Nyaneut merupakan singkatan dari Nyai Haneut atau Cai Haneut yang artinya air hangat. Adalah bentuk tradisi suguhan air teh hangat kepada tetamu yang datang yang disuguhkan oleh warga masyarakat Cigedug. Tradisi ini sudah ada sejak teh ditanam sejak abad 19 di wilayah Bayongbong dan Cikajang, Cigedug bagian dari Kecamatan Cikajang sebelum terjadi pemekaran menjadi kecamatan tersendiri. Tehnya sendiri dibawa dan ditanam oleh para pengusaha dari Belanda ditanam di kaki Gunung Cikuray.

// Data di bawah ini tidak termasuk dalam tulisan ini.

-- ==== Sys2Proof/Tests/Slice0.lean ====
section
/-! SUPPORT. Tests whose expected results come from 95_test_vectors.md and the rules of spec/, and a witness for the
hypotheses of every statement. -/
namespace Sys2Proof.Tests
open Sys2Proof.Machine

/-! ### Helpers -/

/-- A latched command. -/
def cmd (op src dst n cap : Word) (bits : DWord) : Latch := ⟨op, src, dst, n, cap, bits⟩

/-- A state after reset but for the parameters, the lifecycle, memory and the command in flight. -/
def busyAt (p : Params) (life : Life) (mem : Memory) (l : Latch) : State :=
  { State.reset with
    params := p, life := life, mem := mem, lat := some l
    nsym := match life with | .uninitialized => 0 | .ready tree _ => BitVec.ofNat 17 tree.leafCount }

def p64 : Params := ⟨.w64, 32, none⟩
def p16 : Params := ⟨.w32, 16, none⟩

/-- The register window on the last sample of E1, on the first byte past E1's samples, on E1's output, and on D1's output. -/
def pOnInput : Params := ⟨.w32, 32, some 0x1008⟩
def pPastInput : Params := ⟨.w32, 32, some 0x100A⟩
def pOnOutput : Params := ⟨.w32, 32, some 0x1F04⟩
def pOnD1 : Params := ⟨.w32, 32, some 0x3009⟩

/-- Samples at 0x1000, at 0x1100. -/
def at1000 (xs : List Nat) : Memory := writeElems 2 [] 0x1000 xs
def at1100 (xs : List Nat) : Memory := writeElems 2 [] 0x1100 xs

/-- One word of 4 bytes at 0x2000. -/
def word2000 (v : Nat) : Memory := memWrite [] 0x2000 4 v

/-- The trees of the vectors B1, B3 and B4, node by node. -/
def treeB1 : Tree := .internal 2 5 (.leaf 1 9 2) (.leaf 0 5 3)
def treeB3 : Tree := .leaf 0 7 3
def treeB4 : Tree := .internal 6 8 (.leaf 0 0 4) (.internal 5 4 (.leaf 1 1 2) (.internal 4 2 (.leaf 2 2 1) (.leaf 3 3 1)))

def readyB1 : Life := .ready treeB1 (derive treeB1)
def readyB3 : Life := .ready treeB3 (derive treeB3)
def readyB4 : Life := .ready treeB4 (derive treeB4)

/-- The step answers a next state that passes the check. -/
def passes (o : StepResult) (check : State → Bool) : Bool :=
  match o with
  | .next t => check t
  | .fault _ => false
  | .refused _ => false

/-- The step is refused because a region covers the register window. -/
def refusedForWindow : StepResult → Bool
  | .next _ => false
  | .fault _ => false
  | .refused r => decide (r = .windowInRegion)

/-- n bytes from an address on. -/
def bytes (m : Memory) (a n : Nat) : List Byte := (List.range n).map (fun i => Memory.read m (a + i))

/-! ### Well-formedness (rules R7, R8, R87) -/

theorem test_wf_addr_width_too_small : Params.wf ⟨.w32, 15, none⟩ = false := by decide
theorem test_wf_addr_width_too_large : Params.wf ⟨.w64, 33, none⟩ = false := by decide
theorem test_wf_bounds : Params.wf ⟨.w32, 16, none⟩ = true ∧ Params.wf ⟨.w64, 32, some 0x4000⟩ = true := by decide

/-- Every command is well formed: a command word has no operand field (rule R87). -/
theorem test_wf_commands : Instr.wf .encode = true ∧ Instr.wf .decode = true ∧ Instr.wf .query = true := by decide

/-! ### Decoding, each word written out from rule R88: CMD[31:4] = 0 above OP -/

theorem test_word_encode : decode 0b00000000000000000000000000000001#32 = .command .encode := by decide
theorem test_word_decode : decode 0b00000000000000000000000000000010#32 = .command .decode := by decide
theorem test_word_query : decode 0b00000000000000000000000000000011#32 = .command .query := by decide

/-- The vectors C1 to C4 and a reserved bit just above OP. -/
theorem test_word_illegal : decode 0b00000000000000000000000000000000#32 = .illegal .reservedOp ∧
    decode 0b00000000000000000000000000001111#32 = .illegal .reservedOp ∧
    decode 0b00000000000000000000000000010001#32 = .illegal .reservedBits ∧
    decode 0b10000000000000000000000000000001#32 = .illegal .reservedBits := by decide

theorem test_table_rows : decodeTableWord 32 1 = some .encode ∧ decodeTableWord 32 2 = some .decode ∧
    decodeTableWord 32 3 = some .query ∧ decodeTableWord 32 16 = none := by decide

/-! ### One step of each command -/

/-- Vector E1: the priming ENCODE of [5, 9, 5, 5, 9]. -/
theorem test_encode_primes :
    passes (step (busyAt .default .uninitialized (at1000 [5, 9, 5, 5, 9]) (cmd 1 0x1000 0x2000 5 1 0)))
      (fun t => decide (t.statusWord = 0x00000006) && decide (t.resBitcnt = 5) && decide (t.nsym = 2) &&
        decide (t.life = readyB1) && decide (bytes t.mem 0x2000 5 = [0x0D, 0, 0, 0, 0])) = true := by decide

/-- Vector E14: a stream of 36 bits in two words, with the cached table B4. -/
theorem test_encode_crosses_a_word :
    passes (step (busyAt .default readyB4 (at1100 (List.replicate 12 3)) (cmd 1 0x1100 0x3000 12 2 0)))
      (fun t => decide (t.statusWord = 0x00000006) && decide (t.resBitcnt = 36) && decide (t.resWordcnt = 2) &&
        decide (bytes t.mem 0x3000 8 = [0xFF, 0xFF, 0xFF, 0xFF, 0x0F, 0, 0, 0])) = true := by decide

/-- Vector D2: the bits past B are not read. -/
theorem test_decode_ignores_high_bits :
    passes (step (busyAt .default readyB1 (word2000 0xFFFFFFED) (cmd 2 0x2000 0x3000 5 0 5)))
      (fun t => decide (t.statusWord = 0x00000006) && decide (t.resSymcnt = 5) &&
        decide (bytes t.mem 0x3000 10 = [5, 0, 9, 0, 5, 0, 5, 0, 9, 0])) = true := by decide

/-- Vector D8: the stream ends inside a code. -/
theorem test_decode_mid_code :
    passes (step (busyAt .default readyB4 (word2000 3) (cmd 2 0x2000 0x3000 1 0 2)))
      (fun t => decide (t.statusWord = 0x00010306) && decide (t.errinfo = 2)) = true := by decide

/-- Vector Q4: bits 31:16 of ARG_N are ignored. -/
theorem test_query_low_half :
    passes (step (busyAt .default readyB4 [] (cmd 3 0 0 0x00010003 0 0)))
      (fun t => decide (t.statusWord = 0x00000006) && decide (t.resCodelen = 3) && decide (t.resCode = 7)) = true := by decide

/-- Vector Q3: a symbol without a code. -/
theorem test_query_unknown :
    passes (step (busyAt .default readyB4 [] (cmd 3 0 0 5 0 0)))
      (fun t => decide (t.statusWord = 0x00000206) && decide (t.errinfo = 0x0000000500000000)) = true := by decide

/-! ### The tree and the ports -/

/-- Vector B10: the nodes of rule R57, with their tie-breaks. -/
theorem test_build_ties : (build (count ([1, 2, 3, 4] ++ List.replicate 12 3))).map Tree.arena =
    some [(0, .leaf 1 1), (1, .leaf 2 1), (2, .leaf 3 13), (3, .leaf 4 1), (4, .internal 2 0 1), (5, .internal 3 3 4),
      (6, .internal 16 5 2)] := by decide

/-- Vector C5: clearing DONE keeps ERR and DETAIL. -/
theorem test_status_write_keeps_err :
    passes (hostRegWrite .word 0x0C 0x2 { State.reset with done := true, err := some .reservedOp })
      (fun t => decide (t.statusWord = 0x00010500)) = true := by decide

Nyaneut menjadi tradiri dalam menyambut tahun baru Islam. Namun karena gempuran modernitas, Nyaneut sempat terputus cukup lama. Walaupun telah menjadi bagian dari keseharian warga karena dekat dengan kehidupan Teh. Festival ini menjadi awal kembalinya tradisi Nyaneut pada masyarakat Cigedug untuk terus dilakukan.

Jalannya Acara
Memasuki wilayah Situ Gede Cigedug, pengunjung disambut dengan gapura gugunungan, atau dikenal dengan SIGOTAKA yang sering ditemukan dalam pembukaan atau penutupan wayang golek. Semua panitia dengan mengenakan pakaian asli urang sunda (Pangsi) dan iket kepala turut menyambut kedatangan dan mempersilakan pengunjung untuk memasuki area serta ikut mengikuti acara Nyaneut. Sepanjang jalan menuju area Situ Gede, berjajar obor yang terbuat dari bambu anyaman. Aroma tradisi sungguh terasa bahwa ini merupakan festival budaya.

Acara diawali dengan Pawai Obor bersama yang dilakukan oleh ratusan anak-anak tepat setelah sholat magrib dilaksanakan. Dengan dampingan panitia, mereka mengelilingi jalan Cigedug. Mereka berangkat dari tempat festival dan kembali lagi ke area festival menjelang sholat Isya. Setelah Sholat Isya, festival dibuka dengan Rebana Cigedug dan rampak cangkir dari Teater Jalarea Universitas Garut. Dilanjutkan dengan sambutan dari ketua panitia, camat, dan Bupati Garut.

Baru setelah peresmian pembukaan festival oleh Bupati Garut, acara puncak Nyaneut Festival dilaksanakan yaitu ngahaturan cai kepada warga dan pengunjung pada tempat lesehan yang telah disediakan, dengan meja yang dirancang khusus dari bambu. Alas airnya sendiri menggunakan gelas dan teko yang terbuat dari tembikar. Air teh yang diolah adalah teh yang berasal dari teh wejek, yang diolah secara tradisional oleh masyarakat Cigedug. Sehingga menghasilkan wangi yang khas. Nyaneut disuguhkan bersama panganan tradisional yang dikukus yang mayoritas terdiri dari umbi-umbian; ubi jalar, singkong, ganyong, dan gula merah.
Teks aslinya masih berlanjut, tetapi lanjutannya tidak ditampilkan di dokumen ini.